Gore, 44, is the quintessential journeyman whose journey recently took a detour away from professional golf and into the insurance business, selling policies for a company in which he is a partner, Kirkland Gore. He enjoys saying that he retired from golf.

So what is he doing tied for second in the RSM Classic, a stroke behind leader Charles Howell III heading into Sunday’s final round?

Enjoying himself, is the short answer. “This is fun,” he said.

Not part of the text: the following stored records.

/-- The second place of a mirrored write (R115, R116): the column's own fold reserve, or its guest's while it hosts one;
none for a column folded onto a host. -/
def State.mirror (s : State) (col : Nat) (tier : Bool) (off : Nat) : Option Place :=
  if tier || !s.inTransRange off then none
  else
    let e := s.fold col
    if e.st = 2 then none
    else if e.st = 1 then some ⟨e.host, true, foldReserve + off⟩
    else some ⟨col, true, foldReserve + off⟩

/-! ## Lines, poison and array errors -/

/-- Reads a line's array copy for the first time since an error arose (R34, R35, R36): while the vault holds the line dirty
its copy serves; a corrected read clears the error and is logged; an uncorrectable one leaves the poison marker and is logged; a
miscorrected one reports nothing, and the error stays. -/
def State.touchLine (s : State) (p : Place) (owner : Nat) : State :=
  let ln := p.line
  match tabGet s.upsets ln with
  | none => s
  | some u =>
    if tabGet s.dirty ln || u.wrong.isSome then s
    else
      let s := { s with upsets := tabSet s.upsets ln none }
      if u.corr then s.logLine p owner 1 u.sym
      else ({ s with pois := tabSet s.pois ln true }).logLine p owner 2 u.sym

/-- A block whose first line carries a reserved mode code is an uncorrectable read (R39). -/
def State.touchMode (s : State) (p : Place) (owner : Nat) : State :=
  let blk := p.addr / 256
  if 5 ≤ tabGet s.modes blk ∧ tabGet s.vault blk = none then
    let q : Place := { p with off := p.off / 256 * 256 }
    ({ s with pois := tabSet s.pois q.line true, modes := tabSet s.modes blk 0 }).logLine q owner 2 63
  else s

/-- Writes a stored byte and marks its line dirty in the vault (R30). -/
def State.putByte (s : State) (p : Place) (b : Byte) : State :=
  { s with mem := Memory.write s.mem p.addr b, dirty := tabSet s.dirty p.line true }

/-- Reads a stored byte. -/
def State.getByte (s : State) (p : Place) : Byte := Memory.read s.mem p.addr

/-- What a miscorrected array read of a line returns, where the vault does not hold the line dirty (R34). -/
def State.wrongLine (s : State) (line : Nat) : Option Rec64 :=
  match tabGet s.upsets line with
  | some u => if tabGet s.dirty line then none else u.wrong
  | none => none

/-- The byte that a read of a place gets from the line's code. -/
def State.lineByte (s : State) (p : Place) : Byte :=
  match s.wrongLine p.line with
  | some d => d.extractLsb' (8 * (p.addr % 64)) 8
  | none => s.getByte p

/-- The vault takes a line from the array before a write of a part of it: what a miscorrection made of it is then the line's data. -/
def State.takeWrong (s : State) (p : Place) : State :=
  match s.wrongLine p.line with
  | some d =>
    { s with
      mem := (List.range 64).foldl (fun m i => Memory.write m (64 * p.line + i) (d.extractLsb' (8 * i) 8)) s.mem
      upsets := tabSet s.upsets p.line none }
  | none => s

/-- The vault allocates a line on a write of a part of it (R30): the line is read first. -/
def State.fillLine (s : State) (p : Place) (owner : Nat) : State := (s.touchLine p owner).takeWrong p

/-- The lines of a slice offset and of its mirror, before a write of a part of them. -/
def State.fillBoth (s : State) (p : Place) (owner : Nat) : State :=
  let s := s.fillLine p owner
  match s.mirror p.col p.tier p.off with
  | some m => s.fillLine m m.col
  | none => s

/-! ## Translation (R185 to R187) -/

/-- A page that an access meets: where it lies, its size and attributes, and the slice offsets of its entry and of the root entry. -/
structure Page where
  base : Nat
  tier : Bool
  size : Nat
  tol : Nat
  comp : Bool
  sl : Bool
  w : Bool
  x : Bool
  ent : Nat
  root : Nat
  deriving DecidableEq, Repr, Inhabited

/-- The outcome of a walk: a translation fault, a malformed entry with its reason (1, or 6 for a poisoned line), a page. -/
inductive Walk where
  | miss
  | bad (reason : Nat)
  | page (p : Page)
  deriving DecidableEq, Repr, Inhabited

/-- A table entry at an HBM4E slice offset. -/
def State.entryAt (s : State) (col off : Nat) : Nat :=
  natOf ((List.range 8).map fun i => s.lineByte (s.hbmPlace col (off + i)))

/-- Whether the line of a table entry holds the poison marker, or an uncorrectable error that its next read will mark. -/
def State.entryPois (s : State) (col off : Nat) : Bool :=
  let ln := (s.hbmPlace col off).line
  tabGet s.pois ln || (match tabGet s.upsets ln with
    | some u => !u.corr && u.wrong.isNone && !tabGet s.dirty ln
    | none => false)

/-- Reads the lines of the entries that a walk has taken (R35). -/
def State.touchTables (s : State) (col : Nat) (lines : List Nat) : State :=
  lines.foldl (fun s ln => s.touchLine (placeOf (64 * ln)) col) s

/-- The backed size of a page of `size` bytes (R41). -/
def backedSize (size tol : Nat) : Nat := if tol = 1 then size / 2 else if tol = 2 then size / 4 else size

/-- A page entry (R186), checked under order 2 of R187. -/
def pageOf (e size ent root : Nat) : Walk :=
  let tol := fld e 7 6
  let comp := fld e 5 5 == 1
  let tier := fld e 4 4 == 1
  let base := fld e 28 16 * 2 ^ 14
  let bk := backedSize size tol
  if fld e 63 29 ≠ 0 ∨ fld e 15 9 ≠ 0 ∨ tol = 3 ∨ (comp ∧ tol ≠ 0) ∨ base % bk ≠ 0
      ∨ base + bk > (if tier then foldReserve else 2 ^ 25) then .bad 1
  else .page ⟨base, tier, size, tol, comp, fld e 8 8 == 1, fld e 2 2 == 1, fld e 3 3 == 1, ent, root⟩

/-- The walk of a column's tables in a context for a virtual offset, with the table lines walked (R185, R187, R189). -/
def State.walk (s : State) (ctx col off : Nat) : Walk × List Nat :=
  let t := ctxTransoff (s.ctxEnt ctx)
  let r := t + 8 * (off / 2 ^ 21)
  let rl := (s.hbmPlace col r).line
  if s.entryPois col r then (.bad 6, [rl])
  else
    let e := s.entryAt col r
    if e % 2 = 0 then (.miss, [rl])
    else if fld e 1 1 = 1 then (pageOf e (2 ^ 21) r r, [rl])
    else
      let tbl := fld e 28 12 * 256
      if fld e 63 29 ≠ 0 ∨ fld e 11 2 ≠ 0 ∨ tbl < t + 2 ^ 16 ∨ tbl + 256 > t + 2 ^ 21 then (.bad 1, [rl])
      else
        let l := tbl + 8 * (off / 2 ^ 16 % 32)
        let ll := (s.hbmPlace col l).line
        if s.entryPois col l then (.bad 6, [rl, ll])
        else
          let e := s.entryAt col l
          if e % 2 = 0 then (.miss, [rl, ll])
          else if fld e 1 1 = 0 then (.bad 1, [rl, ll])
          else (pageOf e (2 ^ 16) l r, [rl, ll])

/-- What an access does. -/
inductive Acc where
  | read | write | atomic | fetch
  deriving DecidableEq, Repr, Inhabited

def Acc.stores : Acc → Bool
  | .write => true
  | .atomic => true
  | _ => false

/-- The ACC code of a fault event (R191). -/
def Acc.code : Acc → Nat
  | .read => 0 | .write => 1 | .atomic => 2 | .fetch => 3

/-- The outcome of R187: a translation fault, trap 0x08 with its reason, the sealed-store trap, or the page. -/
inductive XOut where
  | miss
  | prot (reason : Nat)
  | isSealed
  | page (p : Page)
  deriving DecidableEq, Repr, Inhabited

/-- Whether an UNSEAL that has cleared the entries of an offset's page is still to complete: stores then meet a sealed page (R367). -/
def State.unsealing (s : State) (ctx col off : Nat) : Bool :=
  s.ops.any fun e => match e.2 with
    | some o => match o.body with
      | .page q => q.kind == .unseal && q.begun && o.ctx == ctx && q.col == col && decide (q.off ≤ off) && decide (off < q.off + q.len)
      | _ => false
    | none => false

/-- An access translated and checked in the order of R187. `raw` is aperture 1; the offset range is within one page. -/
def State.check (s : State) (ctx col off size : Nat) (raw : Bool) (acc : Acc) : XOut :=
  match (s.walk ctx col off).1 with
  | .miss => .miss
  | .bad r => .prot r
  | .page p =>
    if acc.stores && !p.w then .prot 2
    else if acc = .fetch && !p.x then .prot 3
    else if acc.stores && (p.sl || s.unsealing ctx col off) then .isSealed
    else if raw && p.tol ≠ 0 && off % p.size + size > backedSize p.size p.tol then .prot 4
    else .page p

/-! ## Compressed blocks (R39, R40) -/

def wordAt (bs : List Byte) (i : Nat) : Nat := natOf ((bs.drop (4 * i)).take 4)

/-- The signed difference of two words, read as an integer. -/
def wordDelta (w w0 : Nat) : Int := (BitVec.ofNat 32 (w + 2 ^ 32 - w0)).toInt

def compressMode (bs : List Byte) : Nat :=
  let w0 := wordAt bs 0
  let ds := (List.range 64).map fun i => wordDelta (wordAt bs i) w0
  if (List.range 64).all (fun i => wordAt bs i == 0) then 1
  else if ds.all (· == 0) then 2
  else if ds.all (fun d => decide (-128 ≤ d ∧ d ≤ 127)) then 3
  else if ds.all (fun d => decide (-32768 ≤ d ∧ d ≤ 32767)) then 4
  else 0

/-- Sectors stored for a mode. -/
def modeSectors (mode : Nat) : Nat :=
  match mode with
  | 1 => 1 | 2 => 1 | 3 => 3 | 4 => 5 | _ => 8

/-- The stored sectors of a block in a mode, padded with zeros to the whole footprint (the raw aperture returns zero there). -/
def compressBlock (bs : List Byte) : Nat × List Byte :=
  let w0 := wordAt bs 0
  let d (n i : Nat) : List Byte := bytesOf n (wordAt bs i + 2 ^ 32 - w0)
  let pad (l : List Byte) : List Byte := l ++ List.replicate (256 - l.length) 0
  match compressMode bs with
  | 1 => (1, pad [])
  | 2 => (2, pad (bytesOf 4 w0))
  | 3 => (3, pad (bytesOf 4 w0 ++ (List.range 64).flatMap (d 1)))
  | 4 => (4, pad (bytesOf 4 w0 ++ (List.range 64).flatMap (d 2)))
  | _ => (0, bs)

/-- The block that stored bytes in a mode stand for. -/
def decompressBlock (mode : Nat) (st : List Byte) : List Byte :=
  let w0 := wordAt st 0
  let sx (n i : Nat) : Nat :=
    let v := natOf ((st.drop (4 + n * i)).take n)
    if v ≥ 2 ^ (8 * n - 1) then v + 2 ^ 32 - 2 ^ (8 * n) else v
  match mode with
  | 1 => List.replicate 256 0
  | 2 => (List.range 64).flatMap fun _ => bytesOf 4 w0
  | 3 => (List.range 64).flatMap fun i => bytesOf 4 (w0 + sx 1 i)
  | 4 => (List.range 64).flatMap fun i => bytesOf 4 (w0 + sx 2 i)
  | _ => st

/-- The stored bytes of the block that holds a place. -/
def State.storedBlock (s : State) (p : Place) : List Byte :=
  let b := p.off / 256 * 256
  (List.range 256).map fun i => s.lineByte { p with off := b + i }

/-- The decompressed view of the block that holds a place: the vault's copy if it holds the block dirty. -/
def State.plainBlock (s : State) (p : Place) : List Byte :=
  let blk := p.addr / 256
  match tabGet s.vault blk with
  | some bs => bs
  | none => decompressBlock (tabGet s.modes blk) (s.storedBlock p)

/-- Stored bytes replaced from an offset on. -/
def State.putBytes (s : State) (p : Place) : List Byte → State
  | [] => s
  | b :: bs => (s.putByte p b).putBytes { p with off := p.off + 1 } bs

/-- A block's stored bytes, mode and poison are written to its mirror too (R115). -/
def State.mirrorBlock (s : State) (p : Place) (mode : Nat) (st : List Byte) : State :=
  match s.mirror p.col p.tier p.off with
  | none => s
  | some m =>
    let s := s.putBytes m st
    { s with
      modes := tabSet s.modes (m.addr / 256) mode
      pois := (List.range 4).foldl (fun t i => tabSet t (m.line + i) (tabGet t (p.line + i))) s.pois }

/-- The blocks of which a vault holds a line dirty. -/
def State.heldBlocks (s : State) : List Nat :=
  ((s.dirty.map fun (e : Nat × Bool) => e.1 / 4) ++ s.vault.map fun (e : Nat × Option (List Byte)) => e.1).eraseDups

/-- The vault writes a dirty compressed block back in the first mode that holds (R39, R40). -/
def State.writeBackBlock (s : State) (p : Place) : State :=
  let blk := p.addr / 256
  match tabGet s.vault blk with
  | none => s
  | some bs =>
    let (mode, st) := compressBlock bs
    let q : Place := { p with off := p.off / 256 * 256 }
    let s := s.putBytes q st
    let s := { s with vault := tabSet s.vault blk none, modes := tabSet s.modes blk mode }
    s.mirrorBlock q mode st

/-- Writes back the block and its lines: nothing of it stays dirty, and array errors under dirty lines are overwritten (R36). -/
def State.cleanBlock (s : State) (p : Place) : State :=
  let s := s.writeBackBlock p
  let b := p.addr / 256 * 4
  let clr (s : State) (i : Nat) : State :=
    if tabGet s.dirty (b + i) then
      { s with dirty := tabSet s.dirty (b + i) false, upsets := tabSet s.upsets (b + i) none }
    else s
  (List.range 4).foldl clr s

/-! ## Bytes of a page -/

/-- The FP32 code of a tolerant page's stored bytes (R42); every NaN is the canonical one (R213). -/
def widenTol (tol : Nat) (st : List Byte) : Nat :=
  if tol = 1 then
    match FFmt.bf16.widen (natOf st) with
    | .nan => 0x7FC00000
    | _ => natOf st * 65536
  else
    let c := natOf st
    match FFmt.e4m3.widen c with
    | .nan => 0x7FC00000
    | x => (roundTo .f32 .rne false false x).1

/-- The stored bytes of a tolerant page's FP32 word (R41). -/
def narrowTol (tol : Nat) (w : Nat) : List Byte :=
  let x := FFmt.f32.widen w
  if tol = 1 then bytesOf 2 (roundTo .bf16 .rne false false x).1
  else bytesOf 1 (match x with
    | .nan => 0x7F
    | _ => (roundTo .e4m3 .rna true false x).1)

Gore played seven PGA Tour events in the 2017-’18 season, missed the cut in five of them and withdrew from the other two. If you’re counting, that equals $0 in earnings. He also played 13 Web.com Tour events and earned only $53,483 while struggling with a chronic back issue that he has corrected with “a little back surgery or procedure.

“I've been playing a bunch of golf, just been doing a lot of client golf,” he said. “It's been fun. Actually realized that I love the game again, that I actually love playing it. Sometimes you get out of here and you just beat yourself up, especially in a year that was bad. I feel better now and, I don't know, it's been kind of fun.”

So in his first PGA Tour start since July and his first professional tournament since a Web.com Tour event in August, he has posted scores of 68, 63 and on Saturday a four-under par 67 on the Seaside Course at Sea Island, Ga.

Gore’s formal introduction to the golf world at large came at the 2005 U.S. Open at Pinehurst, when he shared the 36-hole lead and entered the final round three back and in the final grouping. He eventually finished tied for 49th, but by virtue of his third Web.com Tour victory of the season a few weeks later, earned a battlefield promotion to the PGA Tour. Then he won the 84 Lumber Classic, his only PGA Tour win.

And now, in a hiatus from “retirement” and selling insurance, he suddenly — inexplicably, even — has a chance at winning for a second time.

Whatever he’s selling, insurance or something else altogether, we’re buying.